## [Task statement]
In the records below, begin at the line containing "opaque Config.sha384 : List" and end at the line containing "encryption: key, tweak, data. -/"; quote every line in that span exactly, including both boundary lines, and no others.

## [Extracted information]
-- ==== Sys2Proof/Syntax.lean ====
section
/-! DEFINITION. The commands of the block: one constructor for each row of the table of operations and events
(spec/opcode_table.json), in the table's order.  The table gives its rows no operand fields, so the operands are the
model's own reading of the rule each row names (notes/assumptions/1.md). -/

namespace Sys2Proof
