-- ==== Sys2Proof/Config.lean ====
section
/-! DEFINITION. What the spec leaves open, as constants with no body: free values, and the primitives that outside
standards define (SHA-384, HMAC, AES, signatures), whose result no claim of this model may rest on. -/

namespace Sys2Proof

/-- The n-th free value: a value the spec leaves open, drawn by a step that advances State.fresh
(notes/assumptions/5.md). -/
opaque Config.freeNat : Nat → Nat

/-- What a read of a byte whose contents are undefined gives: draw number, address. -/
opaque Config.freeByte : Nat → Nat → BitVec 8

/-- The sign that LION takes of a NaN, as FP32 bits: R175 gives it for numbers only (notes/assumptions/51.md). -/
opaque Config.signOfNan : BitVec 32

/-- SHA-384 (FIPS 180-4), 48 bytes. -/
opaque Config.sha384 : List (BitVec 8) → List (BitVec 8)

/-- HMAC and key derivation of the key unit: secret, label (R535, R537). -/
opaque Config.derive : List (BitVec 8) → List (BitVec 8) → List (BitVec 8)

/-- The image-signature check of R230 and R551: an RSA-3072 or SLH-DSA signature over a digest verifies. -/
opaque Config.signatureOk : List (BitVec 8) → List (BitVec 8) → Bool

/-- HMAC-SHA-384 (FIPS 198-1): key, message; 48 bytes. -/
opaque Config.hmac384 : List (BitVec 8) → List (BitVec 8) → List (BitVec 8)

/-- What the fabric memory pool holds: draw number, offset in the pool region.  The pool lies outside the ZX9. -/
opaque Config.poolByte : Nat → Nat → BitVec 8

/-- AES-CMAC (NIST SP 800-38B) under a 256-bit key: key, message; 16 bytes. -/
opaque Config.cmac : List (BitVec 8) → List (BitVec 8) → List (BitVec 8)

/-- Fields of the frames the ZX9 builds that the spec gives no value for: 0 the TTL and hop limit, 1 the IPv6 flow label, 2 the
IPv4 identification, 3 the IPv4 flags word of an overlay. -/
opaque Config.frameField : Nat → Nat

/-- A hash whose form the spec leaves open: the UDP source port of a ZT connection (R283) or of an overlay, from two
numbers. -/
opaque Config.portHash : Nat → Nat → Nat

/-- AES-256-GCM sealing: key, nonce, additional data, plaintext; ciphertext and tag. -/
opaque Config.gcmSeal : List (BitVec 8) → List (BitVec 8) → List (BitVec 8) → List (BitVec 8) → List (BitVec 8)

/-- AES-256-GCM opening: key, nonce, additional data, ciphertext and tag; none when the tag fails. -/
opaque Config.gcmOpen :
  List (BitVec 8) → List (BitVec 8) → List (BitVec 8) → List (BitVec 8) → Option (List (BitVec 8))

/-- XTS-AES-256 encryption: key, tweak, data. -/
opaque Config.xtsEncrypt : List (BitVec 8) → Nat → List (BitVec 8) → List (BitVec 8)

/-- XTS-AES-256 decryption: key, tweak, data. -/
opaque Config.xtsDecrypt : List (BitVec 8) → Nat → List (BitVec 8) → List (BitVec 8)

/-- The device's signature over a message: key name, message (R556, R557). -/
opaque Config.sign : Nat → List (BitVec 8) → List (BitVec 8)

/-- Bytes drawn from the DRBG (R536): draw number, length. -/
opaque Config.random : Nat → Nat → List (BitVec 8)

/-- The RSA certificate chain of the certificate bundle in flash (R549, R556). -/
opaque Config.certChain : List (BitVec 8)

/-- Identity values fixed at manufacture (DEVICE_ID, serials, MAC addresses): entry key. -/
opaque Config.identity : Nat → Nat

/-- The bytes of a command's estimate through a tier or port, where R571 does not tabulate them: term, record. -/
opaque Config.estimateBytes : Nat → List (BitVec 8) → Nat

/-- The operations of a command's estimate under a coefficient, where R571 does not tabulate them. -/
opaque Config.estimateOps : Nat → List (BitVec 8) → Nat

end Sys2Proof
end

## [Output below]
opaque Config.sha384 : List (BitVec 8) → List (BitVec 8)

/-- HMAC and key derivation of the key unit: secret, label (R535, R537). -/
opaque Config.derive : List (BitVec 8) → List (BitVec 8) → List (BitVec 8)

/-- The image-signature check of R230 and R551: an RSA-3072 or SLH-DSA signature over a digest verifies. -/
opaque Config.signatureOk : List (BitVec 8) → List (BitVec 8) → Bool

/-- HMAC-SHA-384 (FIPS 198-1): key, message; 48 bytes. -/
opaque Config.hmac384 : List (BitVec 8) → List (BitVec 8) → List (BitVec 8)

/-- What the fabric memory pool holds: draw number, offset in the pool region.  The pool lies outside the ZX9. -/
opaque Config.poolByte : Nat → Nat → BitVec 8

/-- AES-CMAC (NIST SP 800-38B) under a 256-bit key: key, message; 16 bytes. -/
opaque Config.cmac : List (BitVec 8) → List (BitVec 8) → List (BitVec 8)

/-- Fields of the frames the ZX9 builds that the spec gives no value for: 0 the TTL and hop limit, 1 the IPv6 flow label, 2 the
IPv4 identification, 3 the IPv4 flags word of an overlay. -/
opaque Config.frameField : Nat → Nat

/-- A hash whose form the spec leaves open: the UDP source port of a ZT connection (R283) or of an overlay, from two
numbers. -/
opaque Config.portHash : Nat → Nat → Nat

/-- AES-256-GCM sealing: key, nonce, additional data, plaintext; ciphertext and tag. -/
opaque Config.gcmSeal : List (BitVec 8) → List (BitVec 8) → List (BitVec 8) → List (BitVec 8) → List (BitVec 8)

/-- AES-256-GCM opening: key, nonce, additional data, ciphertext and tag; none when the tag fails. -/
opaque Config.gcmOpen :
  List (BitVec 8) → List (BitVec 8) → List (BitVec 8) → List (BitVec 8) → Option (List (BitVec 8))

/-- XTS-AES-256 encryption: key, tweak, data. -/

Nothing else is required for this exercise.